** Opening EXERCISE MATERIAL block **

@[simp] theorem State.setField_stage (s : State) (k hi lo v : Nat) : (s.setField k hi lo v).stage = s.stage := rfl
@[simp] theorem State.setField_fuses (s : State) (k hi lo v : Nat) : (s.setField k hi lo v).fuses = s.fuses := rfl
@[simp] theorem State.setField_hs (s : State) (k hi lo v : Nat) : (s.setField k hi lo v).hs = s.hs := rfl
@[simp] theorem State.setField_ms (s : State) (k hi lo v : Nat) : (s.setField k hi lo v).ms = s.ms := rfl
@[simp] theorem State.setField_mmu (s : State) (k hi lo v : Nat) : (s.setField k hi lo v).mmu = s.mmu := rfl
@[simp] theorem State.setField_qm (s : State) (k hi lo v : Nat) : (s.setField k hi lo v).qm = s.qm := rfl
@[simp] theorem State.setField_pt (s : State) (k hi lo v : Nat) : (s.setField k hi lo v).pt = s.pt := rfl
@[simp] theorem State.setField_fab (s : State) (k hi lo v : Nat) : (s.setField k hi lo v).fab = s.fab := rfl
@[simp] theorem State.setField_crc (s : State) (k hi lo v : Nat) : (s.setField k hi lo v).crc = s.crc := rfl
@[simp] theorem State.setField_cores (s : State) (k hi lo v : Nat) : (s.setField k hi lo v).cores = s.cores := rfl
@[simp] theorem State.setField_disps (s : State) (k hi lo v : Nat) : (s.setField k hi lo v).disps = s.disps := rfl
@[simp] theorem State.setField_rtus (s : State) (k hi lo v : Nat) : (s.setField k hi lo v).rtus = s.rtus := rfl
@[simp] theorem State.setField_pass (s : State) (k hi lo v : Nat) : (s.setField k hi lo v).pass = s.pass := rfl
@[simp] theorem State.setField_copies (s : State) (k hi lo v : Nat) : (s.setField k hi lo v).copies = s.copies := rfl
@[simp] theorem State.setField_gd (s : State) (k hi lo v : Nat) : (s.setField k hi lo v).gd = s.gd := rfl
@[simp] theorem State.setField_ao (s : State) (k hi lo v : Nat) : (s.setField k hi lo v).ao = s.ao := rfl
@[simp] theorem State.setField_free (s : State) (k hi lo v : Nat) : (s.setField k hi lo v).free = s.free := rfl
@[simp] theorem State.setField_ticks (s : State) (k hi lo v : Nat) : (s.setField k hi lo v).ticks = s.ticks := rfl
@[simp] theorem State.setField_pending (s : State) (k hi lo v : Nat) : (s.setField k hi lo v).pending = s.pending := rfl

@[simp] theorem State.setPair_stage (s : State) (k v : Nat) : (s.setPair k v).stage = s.stage := rfl
@[simp] theorem State.setPair_fuses (s : State) (k v : Nat) : (s.setPair k v).fuses = s.fuses := rfl
@[simp] theorem State.setPair_hs (s : State) (k v : Nat) : (s.setPair k v).hs = s.hs := rfl
@[simp] theorem State.setPair_ms (s : State) (k v : Nat) : (s.setPair k v).ms = s.ms := rfl
@[simp] theorem State.setPair_mmu (s : State) (k v : Nat) : (s.setPair k v).mmu = s.mmu := rfl
@[simp] theorem State.setPair_qm (s : State) (k v : Nat) : (s.setPair k v).qm = s.qm := rfl
@[simp] theorem State.setPair_pt (s : State) (k v : Nat) : (s.setPair k v).pt = s.pt := rfl
@[simp] theorem State.setPair_fab (s : State) (k v : Nat) : (s.setPair k v).fab = s.fab := rfl
@[simp] theorem State.setPair_crc (s : State) (k v : Nat) : (s.setPair k v).crc = s.crc := rfl
@[simp] theorem State.setPair_cores (s : State) (k v : Nat) : (s.setPair k v).cores = s.cores := rfl
@[simp] theorem State.setPair_disps (s : State) (k v : Nat) : (s.setPair k v).disps = s.disps := rfl
@[simp] theorem State.setPair_rtus (s : State) (k v : Nat) : (s.setPair k v).rtus = s.rtus := rfl
@[simp] theorem State.setPair_pass (s : State) (k v : Nat) : (s.setPair k v).pass = s.pass := rfl
@[simp] theorem State.setPair_copies (s : State) (k v : Nat) : (s.setPair k v).copies = s.copies := rfl
@[simp] theorem State.setPair_gd (s : State) (k v : Nat) : (s.setPair k v).gd = s.gd := rfl
@[simp] theorem State.setPair_ao (s : State) (k v : Nat) : (s.setPair k v).ao = s.ao := rfl
@[simp] theorem State.setPair_free (s : State) (k v : Nat) : (s.setPair k v).free = s.free := rfl
@[simp] theorem State.setPair_ticks (s : State) (k v : Nat) : (s.setPair k v).ticks = s.ticks := rfl
@[simp] theorem State.setPair_pending (s : State) (k v : Nat) : (s.setPair k v).pending = s.pending := rfl

@[simp] theorem State.bumpPair_stage (s : State) (k n : Nat) : (s.bumpPair k n).stage = s.stage := rfl
@[simp] theorem State.bumpPair_fuses (s : State) (k n : Nat) : (s.bumpPair k n).fuses = s.fuses := rfl
@[simp] theorem State.bumpPair_hs (s : State) (k n : Nat) : (s.bumpPair k n).hs = s.hs := rfl
@[simp] theorem State.bumpPair_ms (s : State) (k n : Nat) : (s.bumpPair k n).ms = s.ms := rfl
@[simp] theorem State.bumpPair_mmu (s : State) (k n : Nat) : (s.bumpPair k n).mmu = s.mmu := rfl
@[simp] theorem State.bumpPair_qm (s : State) (k n : Nat) : (s.bumpPair k n).qm = s.qm := rfl
@[simp] theorem State.bumpPair_pt (s : State) (k n : Nat) : (s.bumpPair k n).pt = s.pt := rfl
@[simp] theorem State.bumpPair_fab (s : State) (k n : Nat) : (s.bumpPair k n).fab = s.fab := rfl
@[simp] theorem State.bumpPair_crc (s : State) (k n : Nat) : (s.bumpPair k n).crc = s.crc := rfl
@[simp] theorem State.bumpPair_cores (s : State) (k n : Nat) : (s.bumpPair k n).cores = s.cores := rfl
@[simp] theorem State.bumpPair_disps (s : State) (k n : Nat) : (s.bumpPair k n).disps = s.disps := rfl
@[simp] theorem State.bumpPair_rtus (s : State) (k n : Nat) : (s.bumpPair k n).rtus = s.rtus := rfl
@[simp] theorem State.bumpPair_pass (s : State) (k n : Nat) : (s.bumpPair k n).pass = s.pass := rfl
@[simp] theorem State.bumpPair_copies (s : State) (k n : Nat) : (s.bumpPair k n).copies = s.copies := rfl
@[simp] theorem State.bumpPair_gd (s : State) (k n : Nat) : (s.bumpPair k n).gd = s.gd := rfl
@[simp] theorem State.bumpPair_ao (s : State) (k n : Nat) : (s.bumpPair k n).ao = s.ao := rfl
@[simp] theorem State.bumpPair_free (s : State) (k n : Nat) : (s.bumpPair k n).free = s.free := rfl
@[simp] theorem State.bumpPair_ticks (s : State) (k n : Nat) : (s.bumpPair k n).ticks = s.ticks := rfl
@[simp] theorem State.bumpPair_pending (s : State) (k n : Nat) : (s.bumpPair k n).pending = s.pending := rfl

@[simp] theorem State.viol_stage (s : State) : (s.viol).stage = s.stage := rfl
@[simp] theorem State.viol_fuses (s : State) : (s.viol).fuses = s.fuses := rfl
@[simp] theorem State.viol_hs (s : State) : (s.viol).hs = s.hs := rfl
@[simp] theorem State.viol_ms (s : State) : (s.viol).ms = s.ms := rfl
@[simp] theorem State.viol_mmu (s : State) : (s.viol).mmu = s.mmu := rfl
@[simp] theorem State.viol_qm (s : State) : (s.viol).qm = s.qm := rfl
@[simp] theorem State.viol_pt (s : State) : (s.viol).pt = s.pt := rfl
@[simp] theorem State.viol_fab (s : State) : (s.viol).fab = s.fab := rfl
@[simp] theorem State.viol_crc (s : State) : (s.viol).crc = s.crc := rfl
@[simp] theorem State.viol_cores (s : State) : (s.viol).cores = s.cores := rfl
@[simp] theorem State.viol_disps (s : State) : (s.viol).disps = s.disps := rfl
@[simp] theorem State.viol_rtus (s : State) : (s.viol).rtus = s.rtus := rfl
@[simp] theorem State.viol_pass (s : State) : (s.viol).pass = s.pass := rfl
@[simp] theorem State.viol_copies (s : State) : (s.viol).copies = s.copies := rfl
@[simp] theorem State.viol_gd (s : State) : (s.viol).gd = s.gd := rfl
@[simp] theorem State.viol_ao (s : State) : (s.viol).ao = s.ao := rfl
@[simp] theorem State.viol_free (s : State) : (s.viol).free = s.free := rfl
@[simp] theorem State.viol_ticks (s : State) : (s.viol).ticks = s.ticks := rfl
@[simp] theorem State.viol_pending (s : State) : (s.viol).pending = s.pending := rfl

@[simp] theorem State.stageLo_regs (s : State) (req : Req) (key : Nat) (v : BitVec 32) : (s.stageLo req key v).regs = s.regs := rfl
@[simp] theorem State.stageLo_fuses (s : State) (req : Req) (key : Nat) (v : BitVec 32) : (s.stageLo req key v).fuses = s.fuses := rfl
@[simp] theorem State.stageLo_hs (s : State) (req : Req) (key : Nat) (v : BitVec 32) : (s.stageLo req key v).hs = s.hs := rfl
@[simp] theorem State.stageLo_ms (s : State) (req : Req) (key : Nat) (v : BitVec 32) : (s.stageLo req key v).ms = s.ms := rfl
@[simp] theorem State.stageLo_mmu (s : State) (req : Req) (key : Nat) (v : BitVec 32) : (s.stageLo req key v).mmu = s.mmu := rfl
@[simp] theorem State.stageLo_qm (s : State) (req : Req) (key : Nat) (v : BitVec 32) : (s.stageLo req key v).qm = s.qm := rfl
@[simp] theorem State.stageLo_pt (s : State) (req : Req) (key : Nat) (v : BitVec 32) : (s.stageLo req key v).pt = s.pt := rfl
@[simp] theorem State.stageLo_fab (s : State) (req : Req) (key : Nat) (v : BitVec 32) : (s.stageLo req key v).fab = s.fab := rfl
@[simp] theorem State.stageLo_crc (s : State) (req : Req) (key : Nat) (v : BitVec 32) : (s.stageLo req key v).crc = s.crc := rfl
@[simp] theorem State.stageLo_cores (s : State) (req : Req) (key : Nat) (v : BitVec 32) : (s.stageLo req key v).cores = s.cores := rfl
@[simp] theorem State.stageLo_disps (s : State) (req : Req) (key : Nat) (v : BitVec 32) : (s.stageLo req key v).disps = s.disps := rfl
@[simp] theorem State.stageLo_rtus (s : State) (req : Req) (key : Nat) (v : BitVec 32) : (s.stageLo req key v).rtus = s.rtus := rfl
@[simp] theorem State.stageLo_pass (s : State) (req : Req) (key : Nat) (v : BitVec 32) : (s.stageLo req key v).pass = s.pass := rfl
@[simp] theorem State.stageLo_copies (s : State) (req : Req) (key : Nat) (v : BitVec 32) : (s.stageLo req key v).copies = s.copies := rfl
@[simp] theorem State.stageLo_gd (s : State) (req : Req) (key : Nat) (v : BitVec 32) : (s.stageLo req key v).gd = s.gd := rfl
@[simp] theorem State.stageLo_ao (s : State) (req : Req) (key : Nat) (v : BitVec 32) : (s.stageLo req key v).ao = s.ao := rfl
@[simp] theorem State.stageLo_free (s : State) (req : Req) (key : Nat) (v : BitVec 32) : (s.stageLo req key v).free = s.free := rfl
@[simp] theorem State.stageLo_ticks (s : State) (req : Req) (key : Nat) (v : BitVec 32) : (s.stageLo req key v).ticks = s.ticks := rfl
@[simp] theorem State.stageLo_pending (s : State) (req : Req) (key : Nat) (v : BitVec 32) : (s.stageLo req key v).pending = s.pending := rfl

** Closing EXERCISE MATERIAL block **

Could you return exactly the lines above from the line with "key v).mmu = s.mmu := rfl" to the line with "key v).ao = s.ao := rfl", both included, and nothing else?

@[simp] theorem State.stageLo_mmu (s : State) (req : Req) (key : Nat) (v : BitVec 32) : (s.stageLo req key v).mmu = s.mmu := rfl
@[simp] theorem State.stageLo_qm (s : State) (req : Req) (key : Nat) (v : BitVec 32) : (s.stageLo req key v).qm = s.qm := rfl
@[simp] theorem State.stageLo_pt (s : State) (req : Req) (key : Nat) (v : BitVec 32) : (s.stageLo req key v).pt = s.pt := rfl
@[simp] theorem State.stageLo_fab (s : State) (req : Req) (key : Nat) (v : BitVec 32) : (s.stageLo req key v).fab = s.fab := rfl
@[simp] theorem State.stageLo_crc (s : State) (req : Req) (key : Nat) (v : BitVec 32) : (s.stageLo req key v).crc = s.crc := rfl
@[simp] theorem State.stageLo_cores (s : State) (req : Req) (key : Nat) (v : BitVec 32) : (s.stageLo req key v).cores = s.cores := rfl
@[simp] theorem State.stageLo_disps (s : State) (req : Req) (key : Nat) (v : BitVec 32) : (s.stageLo req key v).disps = s.disps := rfl
@[simp] theorem State.stageLo_rtus (s : State) (req : Req) (key : Nat) (v : BitVec 32) : (s.stageLo req key v).rtus = s.rtus := rfl
@[simp] theorem State.stageLo_pass (s : State) (req : Req) (key : Nat) (v : BitVec 32) : (s.stageLo req key v).pass = s.pass := rfl
@[simp] theorem State.stageLo_copies (s : State) (req : Req) (key : Nat) (v : BitVec 32) : (s.stageLo req key v).copies = s.copies := rfl
@[simp] theorem State.stageLo_gd (s : State) (req : Req) (key : Nat) (v : BitVec 32) : (s.stageLo req key v).gd = s.gd := rfl
@[simp] theorem State.stageLo_ao (s : State) (req : Req) (key : Nat) (v : BitVec 32) : (s.stageLo req key v).ao = s.ao := rfl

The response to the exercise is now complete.